======== Recorded information ========
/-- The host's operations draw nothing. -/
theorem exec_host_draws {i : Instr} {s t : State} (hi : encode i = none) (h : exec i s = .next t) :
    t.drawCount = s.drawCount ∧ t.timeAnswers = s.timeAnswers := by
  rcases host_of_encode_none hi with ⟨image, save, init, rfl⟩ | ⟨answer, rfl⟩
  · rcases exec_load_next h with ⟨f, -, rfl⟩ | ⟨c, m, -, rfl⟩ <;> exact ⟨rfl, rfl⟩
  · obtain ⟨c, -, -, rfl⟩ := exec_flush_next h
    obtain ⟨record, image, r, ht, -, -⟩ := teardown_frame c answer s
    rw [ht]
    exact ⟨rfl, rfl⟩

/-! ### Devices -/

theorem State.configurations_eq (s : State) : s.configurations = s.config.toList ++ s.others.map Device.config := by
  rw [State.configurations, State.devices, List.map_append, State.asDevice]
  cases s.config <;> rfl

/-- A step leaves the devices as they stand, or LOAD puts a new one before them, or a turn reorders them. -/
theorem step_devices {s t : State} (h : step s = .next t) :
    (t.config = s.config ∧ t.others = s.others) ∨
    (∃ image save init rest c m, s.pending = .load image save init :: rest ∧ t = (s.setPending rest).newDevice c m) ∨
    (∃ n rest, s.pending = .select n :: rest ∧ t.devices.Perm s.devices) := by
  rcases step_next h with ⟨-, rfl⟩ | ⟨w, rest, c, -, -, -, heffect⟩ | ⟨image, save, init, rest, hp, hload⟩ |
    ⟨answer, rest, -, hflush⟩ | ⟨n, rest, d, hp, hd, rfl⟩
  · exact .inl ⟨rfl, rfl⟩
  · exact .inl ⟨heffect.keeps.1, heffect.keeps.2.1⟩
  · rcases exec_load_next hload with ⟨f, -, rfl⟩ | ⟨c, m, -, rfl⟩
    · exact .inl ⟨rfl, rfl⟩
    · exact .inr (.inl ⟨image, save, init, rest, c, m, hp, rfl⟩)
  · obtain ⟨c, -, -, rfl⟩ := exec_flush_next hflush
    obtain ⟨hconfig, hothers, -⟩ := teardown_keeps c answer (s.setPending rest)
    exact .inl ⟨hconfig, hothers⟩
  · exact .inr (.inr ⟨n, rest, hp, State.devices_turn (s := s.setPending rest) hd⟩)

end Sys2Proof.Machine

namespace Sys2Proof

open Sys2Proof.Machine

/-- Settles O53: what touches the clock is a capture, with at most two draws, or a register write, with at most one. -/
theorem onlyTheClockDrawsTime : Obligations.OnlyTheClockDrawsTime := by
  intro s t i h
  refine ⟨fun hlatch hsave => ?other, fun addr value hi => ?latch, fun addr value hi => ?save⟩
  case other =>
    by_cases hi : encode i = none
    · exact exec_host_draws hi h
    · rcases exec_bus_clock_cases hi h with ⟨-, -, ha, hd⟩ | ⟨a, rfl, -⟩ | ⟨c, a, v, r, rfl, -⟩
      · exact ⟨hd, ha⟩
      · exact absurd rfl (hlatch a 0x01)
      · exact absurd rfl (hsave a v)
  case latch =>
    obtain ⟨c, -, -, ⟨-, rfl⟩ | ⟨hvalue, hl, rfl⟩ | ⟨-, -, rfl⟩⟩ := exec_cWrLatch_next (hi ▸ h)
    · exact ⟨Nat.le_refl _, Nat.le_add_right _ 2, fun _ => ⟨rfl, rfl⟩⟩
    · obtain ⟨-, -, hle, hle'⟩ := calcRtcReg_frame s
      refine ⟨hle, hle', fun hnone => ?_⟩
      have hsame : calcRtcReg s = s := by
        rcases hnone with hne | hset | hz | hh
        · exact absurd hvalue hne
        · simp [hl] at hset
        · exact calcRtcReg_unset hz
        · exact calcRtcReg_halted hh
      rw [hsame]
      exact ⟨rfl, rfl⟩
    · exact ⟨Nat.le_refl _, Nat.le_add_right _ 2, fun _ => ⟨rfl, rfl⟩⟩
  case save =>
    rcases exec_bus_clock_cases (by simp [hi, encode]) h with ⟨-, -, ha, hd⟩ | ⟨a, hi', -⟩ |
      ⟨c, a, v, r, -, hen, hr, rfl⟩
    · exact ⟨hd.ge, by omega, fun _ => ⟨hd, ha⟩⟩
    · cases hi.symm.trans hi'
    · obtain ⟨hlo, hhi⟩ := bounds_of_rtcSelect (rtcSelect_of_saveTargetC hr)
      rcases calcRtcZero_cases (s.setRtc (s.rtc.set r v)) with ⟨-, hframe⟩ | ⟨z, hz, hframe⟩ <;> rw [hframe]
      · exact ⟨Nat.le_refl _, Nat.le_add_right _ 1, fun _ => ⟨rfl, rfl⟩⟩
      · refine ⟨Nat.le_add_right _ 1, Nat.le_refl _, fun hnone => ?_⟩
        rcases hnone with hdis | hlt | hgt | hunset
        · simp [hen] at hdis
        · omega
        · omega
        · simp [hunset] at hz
========
======== Recorded information ========
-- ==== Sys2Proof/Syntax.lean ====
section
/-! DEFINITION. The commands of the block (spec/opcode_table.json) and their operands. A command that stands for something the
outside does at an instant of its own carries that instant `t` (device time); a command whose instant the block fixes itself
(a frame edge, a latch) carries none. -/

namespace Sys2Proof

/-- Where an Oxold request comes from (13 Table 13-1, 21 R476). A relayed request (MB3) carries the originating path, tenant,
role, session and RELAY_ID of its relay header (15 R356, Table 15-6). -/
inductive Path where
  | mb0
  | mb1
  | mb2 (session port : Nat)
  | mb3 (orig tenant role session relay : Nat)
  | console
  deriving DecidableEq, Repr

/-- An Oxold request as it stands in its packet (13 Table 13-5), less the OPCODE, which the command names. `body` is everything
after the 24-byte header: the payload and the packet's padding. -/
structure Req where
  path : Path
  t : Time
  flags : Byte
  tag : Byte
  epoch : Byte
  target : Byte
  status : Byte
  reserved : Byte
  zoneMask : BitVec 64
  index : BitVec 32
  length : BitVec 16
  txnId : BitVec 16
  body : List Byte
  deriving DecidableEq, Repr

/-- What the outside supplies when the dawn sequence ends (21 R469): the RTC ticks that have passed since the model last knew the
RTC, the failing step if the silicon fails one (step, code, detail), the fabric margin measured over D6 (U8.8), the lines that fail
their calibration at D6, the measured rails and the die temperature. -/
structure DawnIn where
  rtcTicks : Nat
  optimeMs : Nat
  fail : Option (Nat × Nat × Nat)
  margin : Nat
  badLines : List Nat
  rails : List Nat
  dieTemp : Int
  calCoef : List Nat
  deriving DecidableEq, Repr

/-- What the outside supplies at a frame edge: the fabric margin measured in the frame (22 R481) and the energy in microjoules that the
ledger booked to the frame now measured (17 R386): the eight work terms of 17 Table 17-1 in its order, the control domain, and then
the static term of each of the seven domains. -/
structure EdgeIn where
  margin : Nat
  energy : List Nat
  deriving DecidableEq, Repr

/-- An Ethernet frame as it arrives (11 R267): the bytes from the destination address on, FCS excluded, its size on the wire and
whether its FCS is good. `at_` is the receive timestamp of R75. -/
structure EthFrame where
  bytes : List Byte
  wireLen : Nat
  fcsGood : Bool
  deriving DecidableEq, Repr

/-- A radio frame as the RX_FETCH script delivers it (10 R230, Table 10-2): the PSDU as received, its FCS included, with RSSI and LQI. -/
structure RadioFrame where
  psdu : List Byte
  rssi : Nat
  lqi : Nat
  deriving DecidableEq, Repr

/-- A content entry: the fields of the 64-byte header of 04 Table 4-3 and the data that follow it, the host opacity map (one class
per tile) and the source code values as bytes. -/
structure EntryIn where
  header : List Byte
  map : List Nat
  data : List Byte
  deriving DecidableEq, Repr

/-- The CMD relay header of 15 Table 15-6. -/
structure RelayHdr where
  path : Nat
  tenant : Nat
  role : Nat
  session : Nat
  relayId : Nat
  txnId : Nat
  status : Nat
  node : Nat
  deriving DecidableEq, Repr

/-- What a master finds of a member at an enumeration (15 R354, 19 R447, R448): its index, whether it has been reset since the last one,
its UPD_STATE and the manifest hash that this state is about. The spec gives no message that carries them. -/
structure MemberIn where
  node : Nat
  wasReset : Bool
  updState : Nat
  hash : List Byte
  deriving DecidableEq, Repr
========
# [Assigned task]
What lines above hold the word "refine"? List them all.

# [Answer for the task]
  refine ⟨fun hlatch hsave => ?other, fun addr value hi => ?latch, fun addr value hi => ?save⟩
      refine ⟨hle, hle', fun hnone => ?_⟩
      · refine ⟨Nat.le_add_right _ 1, Nat.le_refl _, fun hnone => ?_⟩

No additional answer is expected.